Question

Intron within the mRNA stranded-specific library

0

Entering edit mode

7.5 years ago

seta ★ 1.9k

Hi all friends,

As we all know, alternative splicing survey is one of the RNA-seq applications. In the case of using "TruSeq Stranded mRNA Sample Prep Kit" for library preparation, could you please kindly tell me if there are the unspliced mRNA transcripts within the library? and how I can identify the intron region in the absence of sequenced genome?

Thanks in advance

RNA sequencing alternative splicing • 1.5k views

ADD COMMENT • link updated 7.5 years ago by harold.smith.tarheel ★ 4.9k • written 7.5 years ago by seta ★ 1.9k

score 1 · Answer 1 · 2016-11-04

1

Entering edit mode

7.5 years ago

i.sudbery 19k

You will probably get some intronic reads, even in polyA selected libraries, but unless it is a genuine intron retension event, I would expect the expression level of the assembled, intron retained transcripts to be much lower than the spliced.

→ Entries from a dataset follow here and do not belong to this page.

-- ==== Sys2Proof/Certificates/Slice0/Obligations.lean ====
section
/-! DEFINITION. The statements for the provers, in the order of OBLIGATIONS.json: the step and its invariants, then the commands family by
family. Where a clause rests on a choice of the model, the docstring names the log entry. -/
open Sys2Proof Sys2Proof.Machine

/-- When the queue of waiting commands is not empty, a step is the effect of its front command on the state with the rest of the queue. -/
def Obligations.FrontCommandRuns : Prop :=
  ∀ (c : Instr) (q : List Instr) (s : State), s.pending = c :: q →
    Sys2Proof.Machine.step s = Sys2Proof.Machine.exec c { s with pending := q }

/-- On an empty queue a step advances the model time by 1 ns (a choice of the model, log entry 2). A core that runs, owes no GATE.LAND and
has its external interrupt enabled takes the interrupt that its input raises, in the bank of its current world; a core whose input is
low, and everything else, stays as it is. -/
def Obligations.EmptyQueueIdles : Prop :=
  ∀ s : State, s.pending = [] → ∃ t, Sys2Proof.Machine.step s = .next t ∧ t.now = s.now + 1 ∧ t.pending = [] ∧ t.free = s.free ∧
    t.resp = s.resp ∧ t.regs = s.regs ∧ t.mem = s.mem ∧ t.ember = s.ember ∧ t.flue = s.flue ∧ t.dies = s.dies ∧ t.chans = s.chans ∧
    t.damper = s.damper ∧ t.absent = s.absent ∧ (∀ x, t.side x = { s.side x with harts := (t.side x).harts }) ∧
    (∀ x h, h < 6 →
      (s.extIrq x h = true → s.coreRuns x h = true → (s.hart x h).landing = none →
        ((s.hart x h).csr (s.coreWorld x h) Csr.mie).testBit 11 = true →
        ((s.hart x h).priv < 3 ∨ ((s.hart x h).csr (s.coreWorld x h) Csr.mstatus).testBit 3 = true) →
        t.hart x h = (s.hart x h).trap (s.coreWorld x h) 11 (if h < 4 then 2 ^ 63 else 2 ^ 31) 0 (s.hart x h).pc) ∧
      (s.extIrq x h = false → t.hart x h = s.hart x h))

/-- Every command answers a next state in every state, with the queue as it was and neither time nor the count of free values turned back,
as long as the sampled voltages that it carries lie inside the absolute maximum ratings. A feed voltage outside them, or an analogue
input voltage, at which no behaviour is specified, ends in the named fault. -/
def Obligations.EveryCommandCompletes : Prop :=
  (∀ (c : Instr) (s : State),
    (∀ d smp v, c = .grateSampleTick d smp v → outsideFeed (sigInt v.toNat) = false) →
    (∀ x vs, c = .ainSample x vs → ∀ v ∈ vs, voltsQ (-32) < sigInt v.toNat ∧ sigInt v.toNat < voltsQ 58) →
    (∀ va vb, c = .emberFeedSample va vb → outsideFeed (sigInt va.toNat) = false ∧ outsideFeed (sigInt vb.toNat) = false) →
    ∃ t, Sys2Proof.Machine.exec c s = .next t ∧ t.pending = s.pending ∧ s.now ≤ t.now ∧ s.free ≤ t.free) ∧
  (∀ (d : Fin 4) (smp : List Sample) (v : Word40) (s : State), outsideFeed (sigInt v.toNat) = true →
    Sys2Proof.Machine.exec (.grateSampleTick d smp v) s = .fault .outsideRatings) ∧
  (∀ (x : Side) (vs : List Word40) (s : State), (∃ v ∈ vs, sigInt v.toNat ≤ voltsQ (-32) ∨ voltsQ 58 ≤ sigInt v.toNat) →
    Sys2Proof.Machine.exec (.ainSample x vs) s = .fault .outsideRatings) ∧
  (∀ (va vb : Word40) (s : State), (outsideFeed (sigInt va.toNat) = true ∨ outsideFeed (sigInt vb.toNat) = true) →
    Sys2Proof.Machine.exec (.emberFeedSample va vb) s = .fault .outsideRatings)

/-- At reset the queue of commands is empty, memory and the register fields are in their canonical form, every register field reads its
Reset column, memory outside the ROM and the NOR flash reads zero (a choice of the model, log entry 3), no side runs, every door and
Stoke FIFO is empty and no unit is PRESENT. -/
def Obligations.ResetState : Prop :=
  State.reset.pending = [] ∧ State.reset.Sound ∧ (∀ h f i, State.reset.get h f i = f.rst.at h i) ∧
    (∀ x a, 0x20000 ≤ a → a < 0x80000000 → State.reset.byte x a = 0) ∧ State.reset.up .a = false ∧ State.reset.up .b = false ∧
    (∀ x i, (State.reset.src x i).rpl = [] ∧ (State.reset.src x i).cmd = [] ∧ (State.reset.src x i).out = []) ∧
    (∀ u, State.reset.present u = false)

/-- From every sound state (memory and the register fields strictly rising by key, with no entry equal to what an unlisted key reads as)
every step that answers a next state leads to a sound state, whatever the command. -/
def Obligations.StepKeepsSound : Prop :=
  ∀ s t : State, s.Sound → Sys2Proof.Machine.step s = .next t → t.Sound

/-- Every step that answers a next state removes the front command and no other, adds none, and never turns back time or the count of
values that the spec leaves open. -/
def Obligations.StepKeepsOrder : Prop :=
  ∀ s t : State, Sys2Proof.Machine.step s = .next t → t.pending = s.pending.tail ∧ s.now ≤ t.now ∧ s.free ≤ t.free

Thus, you could try removing transcripts that one account for a small fraction of the output of a gene.

ADD COMMENT • link 7.5 years ago by i.sudbery 19k

0

Entering edit mode

Those intron retained transcripts would potentially help answer the second question @seta has, correct?

and how I can identify the intron region in the absence of sequenced genome?

Question is how reliably can every instance of those be identified (I assume those would be few and far between unless the library has been deeply sequenced), especially in absence of genomic sequence.

ADD REPLY • link 7.5 years ago by GenoMax 141k

score 1 · Answer 2 · 2016-11-04

Unspliced (pre-)mRNA is a small but non-zero fraction of the total. In principle, you could build gene models from your data, map the raw reads to the gene models, and identify those reads that contain insertions relative to the models. Note that this will also identify reads derived from low-abundance isoforms with alternative exon insertions, and those may swamp your pre-mRNA signal. You may be able to discriminate some of those by translating the encoded insertion - most (but not all) alternative exons will maintain the reading frame of the flanking exons.

You may also be able to discern the signature of conserved splice elements (donor and acceptor sites) in introns, but those require either a clean intronic data set to identify those elements or prior knowledge of those sequences. If you have any genomic sequence, you may be able to build a training data set from known intronic sequences (i.e., align your gene models to identify bona fide introns from gDNA sequence).